Why is "explain this code" a weak prompt?

Because it produces line-by-line narration: a restatement of what the code visibly does, with no business context, no architecture context, and no learning value. The contract replaces narration with an educational objective — purpose and system role for an overview, contract and side effects for a walkthrough, likely intent and hidden assumptions for legacy code — plus an audience profile so the explanation lands at the right level.

How is this different from the Code Review Prompt Generator?

Different verbs. Review JUDGES — it asks "what is wrong?" and produces findings with severities. Explanation TEACHES — it asks "how does this work and why?" and produces understanding. The contract's non-goals state it directly: no findings, no severities, no verdicts.
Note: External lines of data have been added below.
theorem exec_goes (s : State) : ∀ i : Instr, Goes s (exec i s)
  | .kciCtrlEnable .. => execKciCtrlEnable_keeps ..
  | .functionLevelReset .. => execFunctionLevelReset_keeps ..
  | .sqTail .. => execSqTail_keeps ..
  | .cqHead .. => execCqHead_keeps ..
  | .bar2Read .. => execBar2Read_keeps ..
  | .bar2Write .. => execBar2Write_keeps ..
  | .queueCreate .. => execQueueCreate_keeps ..
  | .queueDestroy .. => execQueueDestroy_keeps ..
  | .devQuery .. => execDevQuery_keeps ..
  | .devCaps .. => execDevCaps_keeps ..
  | .partCreate .. => execPartCreate_keeps ..
  | .partDestroy .. => execPartDestroy_keeps ..
  | .partAssignParcels .. => execPartAssignParcels_keeps ..
  | .platMap .. => execPlatMap_keeps ..
  | .platUnmap .. => execPlatUnmap_keeps ..
  | .memCopy .. => execMemCopy_keeps ..
  | .memFill .. => execMemFill_keeps ..
  | .memScrub .. => execMemScrub_keeps ..
  | .progLoad .. => execProgLoad_keeps ..
  | .progStart .. => execProgStart_keeps ..
  | .progStop .. => execProgStop_keeps ..
  | .progStatus .. => execProgStatus_keeps ..
  | .stepOpen .. => execStepOpen_keeps ..
  | .stepCloseRetry .. => execStepCloseRetry_keeps ..
  | .stepCloseAbandon .. => execStepCloseAbandon_keeps ..
  | .stepCloseEval .. => execStepCloseEval_keeps ..
  | .stepPolicySet .. => execStepPolicySet_keeps ..
  | .stepRecordGet .. => execStepRecordGet_keeps ..
  | .updGroupSet .. => execUpdGroupSet_keeps ..
  | .exportWorking .. => execExportWorking_keeps ..
  | .exportLogical .. => execExportLogical_keeps ..
  | .importState .. => execImportState_keeps ..
  | .txnBegin .. => execTxnBegin_keeps ..
  | .txnCommit .. => execTxnCommit_keeps ..
  | .txnRollback .. => execTxnRollback_keeps ..
  | .txnTimeout .. => execTxnTimeout_keeps ..
  | .txnSwitch .. => execTxnSwitch_keeps ..
  | .txnVerifyReport .. => execTxnVerifyReport_keeps ..
  | .txnRevert .. => execTxnRevert_keeps ..
  | .powerLimitSet .. => execPowerLimitSet_keeps ..
  | .pstepPolicySet .. => execPstepPolicySet_keeps ..
  | .lattolSet .. => execLattolSet_keeps ..
  | .fabricConfigIdentity .. => execFabricConfigIdentity_keeps ..
  | .fabricConfigJob .. => execFabricConfigJob_keeps ..
  | .fabricConfigTimers .. => execFabricConfigTimers_keeps ..
  | .fabricConfigUplink .. => execFabricConfigUplink_keeps ..
  | .fabricConfigBarrier .. => execFabricConfigBarrier_keeps ..
  | .fabricConfigStaging .. => execFabricConfigStaging_keeps ..
  | .fabricConfigPort .. => execFabricConfigPort_keeps ..
  | .routeTableSet .. => execRouteTableSet_keeps ..
  | .linkStatus .. => execLinkStatus_keeps ..
  | .testpackLoad .. => execTestpackLoad_keeps ..
  | .testpackActivate .. => execTestpackActivate_keeps ..
  | .obsLevelSet .. => execObsLevelSet_keeps ..
  | .coreRetire .. => execCoreRetire_keeps ..
  | .snapshotTake .. => execSnapshotTake_keeps ..
  | .traceConfig .. => execTraceConfig_keeps ..
  | .counterRead .. => execCounterRead_keeps ..
  | .timeSet .. => execTimeSet_keeps ..
  | .timeGet .. => execTimeGet_keeps ..
  | .deedClaim .. => execDeedClaim_keeps ..
  | .deedRelease .. => execDeedRelease_keeps ..
  | .deedQuery .. => execDeedQuery_keeps ..
  | .fwStage .. => execFwStage_keeps ..
  | .fwActivate .. => execFwActivate_keeps ..
  | .keyPartSetLoad .. => execKeyPartSetLoad_keeps ..
  | .keyPartSetGenerate .. => execKeyPartSetGenerate_keeps ..
  | .keyPartSetZeroise .. => execKeyPartSetZeroise_keeps ..
  | .coreCtrlStart .. => execCoreCtrlStart_keeps ..
  | .coreCtrlStop .. => execCoreCtrlStop_keeps ..
  | .coreCtrlClrCounters .. => execCoreCtrlClrCounters_keeps ..
  | .coreStopped .. => execCoreStopped_keeps ..
  | .seqSignal .. => execSeqSignal_keeps ..
  | .stepTagWrite .. => execStepTagWrite_keeps ..
  | .engCtrlStep .. => execEngCtrlStep_keeps ..
  | .ologWptrWrite .. => execOlogWptrWrite_keeps ..
  | .vxSeedHi .. => execVxSeedHi_keeps ..
  | .edgeSeedHi .. => execEdgeSeedHi_keeps ..
  | .vxStateLo .. => execVxStateLo_keeps ..
  | .edgeStateLo .. => execEdgeStateLo_keeps ..
  | .acLoRead .. => execAcLoRead_keeps ..
  | .clkLoRead .. => execClkLoRead_keeps ..
  | .acCtrlSample .. => execAcCtrlSample_keeps ..
  | .acCtrlClear .. => execAcCtrlClear_keeps ..
  | .acSampleTick => execAcSampleTick_keeps ..
  | .fbCtrlEnable .. => execFbCtrlEnable_keeps ..
  | .fbCtrlTrigger .. => execFbCtrlTrigger_keeps ..
  | .xcAttempt .. => execXcAttempt_keeps ..
  | .limCtrlCommit .. => execLimCtrlCommit_keeps ..
  | .limitsApply => execLimitsApply_keeps ..
  | .limFlush .. => execLimFlush_keeps ..
  | .pcSns .. => execPcSns_keeps ..
  | .pointMaskApply .. => execPointMaskApply_keeps ..
  | .deedReqClaim .. => execDeedReqClaim_keeps ..
  | .deedReqRelease .. => execDeedReqRelease_keeps ..
  | .sbCtrlOpen .. => execSbCtrlOpen_keeps ..
  | .sbCtrlClose .. => execSbCtrlClose_keeps ..
  | .sbCtrlActivate .. => execSbCtrlActivate_keeps ..
  | .sbCtrlCancel .. => execSbCtrlCancel_keeps ..
  | .sbHalfFull .. => execSbHalfFull_keeps ..
  | .stageVerifyComplete .. => execStageVerifyComplete_keeps ..
  | .registerWrite .. => execRegisterWrite_keeps ..
  | .seqDispatch .. => execSeqDispatch_keeps ..
  | .nop .. => execNop_keeps ..
  | .loop .. => execLoop_keeps ..
  | .halt .. => execHalt_keeps ..
  | .load .. => execLoad_keeps ..
  | .fill .. => execFill_keeps ..
  | .store .. => execStore_keeps ..
  | .gather .. => execGather_keeps ..
  | .scatter .. => execScatter_keeps ..
  | .scatterAdd .. => execScatterAdd_keeps ..
  | .csrExpand .. => execCsrExpand_keeps ..
  | .put .. => execPut_keeps ..
  | .redPut .. => execRedPut_keeps ..
  | .mcast .. => execMcast_keeps ..
  | .dispatch .. => execDispatch_keeps ..
  | .combine .. => execCombine_keeps ..
  | .expect .. => execExpect_keeps ..
  | .redExpect .. => execRedExpect_keeps ..
  | .tokenRecv .. => execTokenRecv_keeps ..
  | .combineRecv .. => execCombineRecv_keeps ..
  | .mmul .. => execMmul_keeps ..
  | .cvt .. => execCvt_keeps ..
  | .mvmul .. => execMvmul_keeps ..
  | .ringSet .. => execRingSet_keeps ..
  | .add .. => execAdd_keeps ..
  | .sub .. => execSub_keeps ..
  | .mul .. => execMul_keeps ..
  | .fma .. => execFma_keeps ..
  | .div .. => execDiv_keeps ..
  | .min .. => execMin_keeps ..
  | .max .. => execMax_keeps ..
  | .abs .. => execAbs_keeps ..
  | .neg .. => execNeg_keeps ..
  | .sqrt .. => execSqrt_keeps ..
  | .copy .. => execCopy_keeps ..
  | .sfu .. => execSfu_keeps ..
  | .dropout .. => execDropout_keeps ..
  | .randU .. => execRandU_keeps ..
  | .iadd .. => execIadd_keeps ..
  | .isub .. => execIsub_keeps ..
  | .imin .. => execImin_keeps ..
  | .imax .. => execImax_keeps ..
  | .and .. => execAnd_keeps ..
  | .or .. => execOr_keeps ..
  | .xor .. => execXor_keeps ..
  | .softmax .. => execSoftmax_keeps ..
  | .lnorm .. => execLnorm_keeps ..
  | .rmsnorm .. => execRmsnorm_keeps ..
  | .osmUpdate .. => execOsmUpdate_keeps ..
  | .osmFinal .. => execOsmFinal_keeps ..
  | .rsum .. => execRsum_keeps ..
  | .rmax .. => execRmax_keeps ..
  | .vld .. => execVld_keeps ..
  | .vst .. => execVst_keeps ..
  | .updApply .. => execUpdApply_keeps ..
  | .updNorm .. => execUpdNorm_keeps ..
  | .updWcopy .. => execUpdWcopy_keeps ..
  | .sort .. => execSort_keeps ..
  | .merge .. => execMerge_keeps ..
  | .union .. => execUnion_keeps ..
  | .intersect .. => execIntersect_keeps ..
  | .unique .. => execUnique_keeps ..
  | .topk .. => execTopk_keeps ..
  | .segment .. => execSegment_keeps ..
  | .hist .. => execHist_keeps ..
  | .instructionComplete .. => execInstructionComplete_keeps ..
  | .instructionFault .. => execInstructionFault_keeps ..
  | .stackRequest .. => execStackRequest_keeps ..
  | .rowRepairComplete .. => execRowRepairComplete_keeps ..
  | .sparingComplete .. => execSparingComplete_keeps ..
  | .patrolScrub .. => execPatrolScrub_keeps ..
  | .stackTempRead .. => execStackTempRead_keeps ..
  | .tempStale .. => execTempStale_keeps ..
  | .memoryStepChange => execMemoryStepChange_keeps ..
  | .memoryStepDone => execMemoryStepDone_keeps ..
  | .mstepAutoDecision .. => execMstepAutoDecision_keeps ..
  | .platApply => execPlatApply_keeps ..
  | .partitionMapApply => execPartitionMapApply_keeps ..
  | .routeTableApply => execRouteTableApply_keeps ..
  | .portTrained .. => execPortTrained_keeps ..
  | .codewordReceive .. => execCodewordReceive_keeps ..
  | .linkControlFlit .. => execLinkControlFlit_keeps ..
  | .linkRetrainDone .. => execLinkRetrainDone_keeps ..
  | .laneFault .. => execLaneFault_keeps ..
  | .handshakeSwitch .. => execHandshakeSwitch_keeps ..
  | .laneRetrained .. => execLaneRetrained_keeps ..
  | .partnerSilence .. => execPartnerSilence_keeps ..
  | .portIdleTwoLane .. => execPortIdleTwoLane_keeps ..
  | .messageForward .. => execMessageForward_keeps ..
  | .noRouteHold .. => execNoRouteHold_keeps ..
  | .putMessage .. => execPutMessage_keeps ..
  | .redPutMessage .. => execRedPutMessage_keeps ..
  | .mcastMessage .. => execMcastMessage_keeps ..
  | .dispatchMessage .. => execDispatchMessage_keeps ..
  | .combineMessage .. => execCombineMessage_keeps ..
  | .ackMessage .. => execAckMessage_keeps ..
  | .refuseMessage .. => execRefuseMessage_keeps ..
  | .barArriveMessage .. => execBarArriveMessage_keeps ..
  | .barReleaseMessage .. => execBarReleaseMessage_keeps ..
  | .barrierArriveLocal .. => execBarrierArriveLocal_keeps ..
  | .barTimeout .. => execBarTimeout_keeps ..
  | .ethernetFrameReceive .. => execEthernetFrameReceive_keeps ..
  | .pfcFrame .. => execPfcFrame_keeps ..
  | .pauseFrame .. => execPauseFrame_keeps ..
  | .groupComplete .. => execGroupComplete_keeps ..
  | .gapTimeout .. => execGapTimeout_keeps ..
  | .resendTimeout .. => execResendTimeout_keeps ..
  | .doneSignal .. => execDoneSignal_keeps ..
  | .digestComplete .. => execDigestComplete_keeps ..
  | .buddyHalt .. => execBuddyHalt_keeps ..
  | .suspectTimeout .. => execSuspectTimeout_keeps ..
  | .mailboxPoll .. => execMailboxPoll_keeps ..
  | .closeTimeout .. => execCloseTimeout_keeps ..
  | .updDoneSignal .. => execUpdDoneSignal_keeps ..
  | .evalDoneSignal .. => execEvalDoneSignal_keeps ..
  | .fpDigestDone .. => execFpDigestDone_keeps ..
  | .fpRootsComplete .. => execFpRootsComplete_keeps ..
  | .fpBlockReceived .. => execFpBlockReceived_keeps ..
  | .fpTimeout .. => execFpTimeout_keeps ..
  | .roundOpen .. => execRoundOpen_keeps ..
  | .kernelLaunch .. => execKernelLaunch_keeps ..
  | .kernelSetHeld .. => execKernelSetHeld_keeps ..
  | .setAcquireTimeout .. => execSetAcquireTimeout_keeps ..
  | .kernelHalt .. => execKernelHalt_keeps ..
  | .kernelOverrun .. => execKernelOverrun_keeps ..
  | .roundDue .. => execRoundDue_keeps ..
  | .forcedKernelResume .. => execForcedKernelResume_keeps ..
  | .loopbackSuspendEnd => execLoopbackSuspendEnd_keeps ..
  | .quarHoldExpiry .. => execQuarHoldExpiry_keeps ..
  | .failWindowExpiry .. => execFailWindowExpiry_keeps ..
  | .estimatorTick .. => execEstimatorTick_keeps ..
  | .easementLoan .. => execEasementLoan_keeps ..
  | .powerDecision .. => execPowerDecision_keeps ..
  | .tjLoop .. => execTjLoop_keeps ..
  | .powerFallback .. => execPowerFallback_keeps ..
  | .calibrationTick .. => execCalibrationTick_keeps ..
  | .voltageCorrection .. => execVoltageCorrection_keeps ..
  | .pmbusPoll .. => execPmbusPoll_keeps ..
  | .avsWriteTimeout .. => execAvsWriteTimeout_keeps ..
  | .droopTrip .. => execDroopTrip_keeps ..
  | .pstepRaise .. => execPstepRaise_keeps ..
  | .pstepVerify .. => execPstepVerify_keeps ..
  | .pstepSwitch => execPstepSwitch_keeps ..
  | .pstepAbort => execPstepAbort_keeps ..
  | .wStateEntry .. => execWStateEntry_keeps ..
  | .wake .. => execWake_keeps ..
  | .wStateExitDone => execWStateExitDone_keeps ..
  | .jitterAlarm .. => execJitterAlarm_keeps ..
  | .dutyAlarmEscalate .. => execDutyAlarmEscalate_keeps ..
  | .relockCheck .. => execRelockCheck_keeps ..
  | .relockRelease => execRelockRelease_keeps ..
  | .sensorFailed .. => execSensorFailed_keeps ..
  | .tjWarn => execTjWarn_keeps ..
  | .thermtrip .. => execThermtrip_keeps ..
  | .keepWarmTick => execKeepWarmTick_keeps ..
  | .agentHeartbeat .. => execAgentHeartbeat_keeps ..
  | .agentClaimTimer .. => execAgentClaimTimer_keeps ..
  | .thermalReleaseTimer => execThermalReleaseTimer_keeps ..
  | .fwStageIdleTimeout => execFwStageIdleTimeout_keeps ..
  | .setdasa .. => execSetdasa_keeps ..
  | .setEndpointId .. => execSetEndpointId_keeps ..
  | .getEndpointId .. => execGetEndpointId_keeps ..
  | .getEndpointUuid .. => execGetEndpointUuid_keeps ..
  | .getMctpVersionSupport .. => execGetMctpVersionSupport_keeps ..
  | .getMessageTypeSupport .. => execGetMessageTypeSupport_keeps ..
  | .getTid .. => execGetTid_keeps ..
  | .getPldmVersion .. => execGetPldmVersion_keeps ..
  | .getPldmTypes .. => execGetPldmTypes_keeps ..
  | .getPldmCommands .. => execGetPldmCommands_keeps ..
  | .getPdr .. => execGetPdr_keeps ..
  | .getSensorReading .. => execGetSensorReading_keeps ..
  | .getStateSensorReadings .. => execGetStateSensorReadings_keeps ..
  | .setNumericEffecterValue .. => execSetNumericEffecterValue_keeps ..
  | .getNumericEffecterValue .. => execGetNumericEffecterValue_keeps ..
  | .setEventReceiver .. => execSetEventReceiver_keeps ..
  | .platformEventAck .. => execPlatformEventAck_keeps ..
  | .queryDeviceIdentifiers .. => execQueryDeviceIdentifiers_keeps ..
  | .getFirmwareParameters .. => execGetFirmwareParameters_keeps ..
  | .requestUpdate .. => execRequestUpdate_keeps ..
  | .passComponentTable .. => execPassComponentTable_keeps ..
  | .updateComponent .. => execUpdateComponent_keeps ..
  | .requestFirmwareData .. => execRequestFirmwareData_keeps ..
  | .transferComplete .. => execTransferComplete_keeps ..
  | .verifyComplete .. => execVerifyComplete_keeps ..
  | .applyComplete .. => execApplyComplete_keeps ..
  | .activateFirmware .. => execActivateFirmware_keeps ..
  | .getStatus .. => execGetStatus_keeps ..
  | .cancelUpdate .. => execCancelUpdate_keeps ..
  | .getVersion .. => execGetVersion_keeps ..
  | .getCapabilities .. => execGetCapabilities_keeps ..
  | .negotiateAlgorithms .. => execNegotiateAlgorithms_keeps ..
  | .getDigests .. => execGetDigests_keeps ..
  | .getCertificate .. => execGetCertificate_keeps ..
  | .challenge .. => execChallenge_keeps ..
  | .getMeasurements .. => execGetMeasurements_keeps ..
  | .newCodeAccept => execNewCodeAccept_keeps ..
  | .activationFallback => execActivationFallback_keeps ..
  | .activationCommit => execActivationCommit_keeps ..
  | .debugUnlock .. => execDebugUnlock_keeps ..
  | .trstN .. => execTrstN_keeps ..
  | .pwrLossNAssert .. => execPwrLossNAssert_keeps ..
  | .flushPage => execFlushPage_keeps ..
  | .holdupTick .. => execHoldupTick_keeps ..
  | .pwrLossRecovery => execPwrLossRecovery_keeps ..
  | .telemetryRecordWrite => execTelemetryRecordWrite_keeps ..
  | .watchdog .. => execWatchdog_keeps ..
  | .snapshotTriggerWrite .. => execSnapshotTriggerWrite_keeps ..
  | .snapshotSample => execSnapshotSample_keeps ..
  | .snapshotCopyDone => execSnapshotCopyDone_keeps ..
  | .fieldBookDrain .. => execFieldBookDrain_keeps ..
  | .porNAssert => execPorNAssert_keeps ..
  | .porNDeassert .. => execPorNDeassert_keeps ..
  | .ctrlFirmwareStart => execCtrlFirmwareStart_keeps ..
  | .dataPlaneBootDone => execDataPlaneBootDone_keeps ..
  | .bootRecovery .. => execBootRecovery_keeps ..
  | .sysRstN => execSysRstN_keeps ..
  | .perstN => execPerstN_keeps ..
  | .controlFault .. => execControlFault_keeps ..
  | .agentWatchdog .. => execAgentWatchdog_keeps ..
  | .progStopTimeout .. => execProgStopTimeout_keeps ..
  | .partitionResetDrained .. => execPartitionResetDrained_keeps ..
  | .perstNDeassert .. => execPerstNDeassert_keeps ..
  | .sysRstNDeassert => execSysRstNDeassert_keeps ..
  | .pwrLossNDeassert => execPwrLossNDeassert_keeps ..
  | .vaonRemoval .. => execVaonRemoval_keeps ..
  | .uplinkDown .. => execUplinkDown_keeps ..
  | .dutyAlarm .. => execDutyAlarm_keeps ..
  | .exportDone .. => execExportDone_keeps ..
  | .memCopyDone .. => execMemCopyDone_keeps ..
And in this category: Debugging investigates failures, Refactor transforms code, Test Case validates it — Explanation understands it.

What if the code I'm explaining looks buggy?

The contract tells the model to note it as a question for the team — and stop there. Investigating a failure is the Debugging Prompt Generator's job; explaining behavior is this tool's. The same discipline applies to legacy oddities: a strange special case is treated as evidence of a forgotten requirement, inferred carefully and labeled as an inference, never "fixed" in the retelling.

What does the audience selection actually change?

The assumptions. Junior: syntax is known, patterns and terms are not — everything defined on first use, concrete examples required. Senior: anything readable from the code is assumed understood — the explanation spends itself on rationale, constraints, and fragility, and is forbidden from line-by-line walking. New team member: strong engineer, zero codebase context — conventions and domain vocabulary explained like an onboarding buddy would. Technical manager: behavior, responsibilities, risks — minimal code, and what code appears gets translated into a business statement.

What makes Deep Dive different from Detailed?

Rationale. Detailed covers behavior and structure thoroughly. Deep Dive additionally demands, for every significant design decision: the rationale, the tradeoffs accepted, and at least one alternative approach with why it likely lost — plus the assumptions the design rests on and what breaks if they stop holding. And it carries the honesty rule that keeps it trustworthy: where rationale cannot be recovered from the code, say so — do not fabricate a design story.

Can I use this to write documentation?

To prepare for it, yes — the Documentation Preparation preset exists exactly for that: explain the subsystem thoroughly enough that its documentation could be written from the answer. But generating the documentation itself — README structure, API docs, changelogs — is the Markdown Output Builder's space. Explanation produces understanding; the Markdown Output Builder structures documents.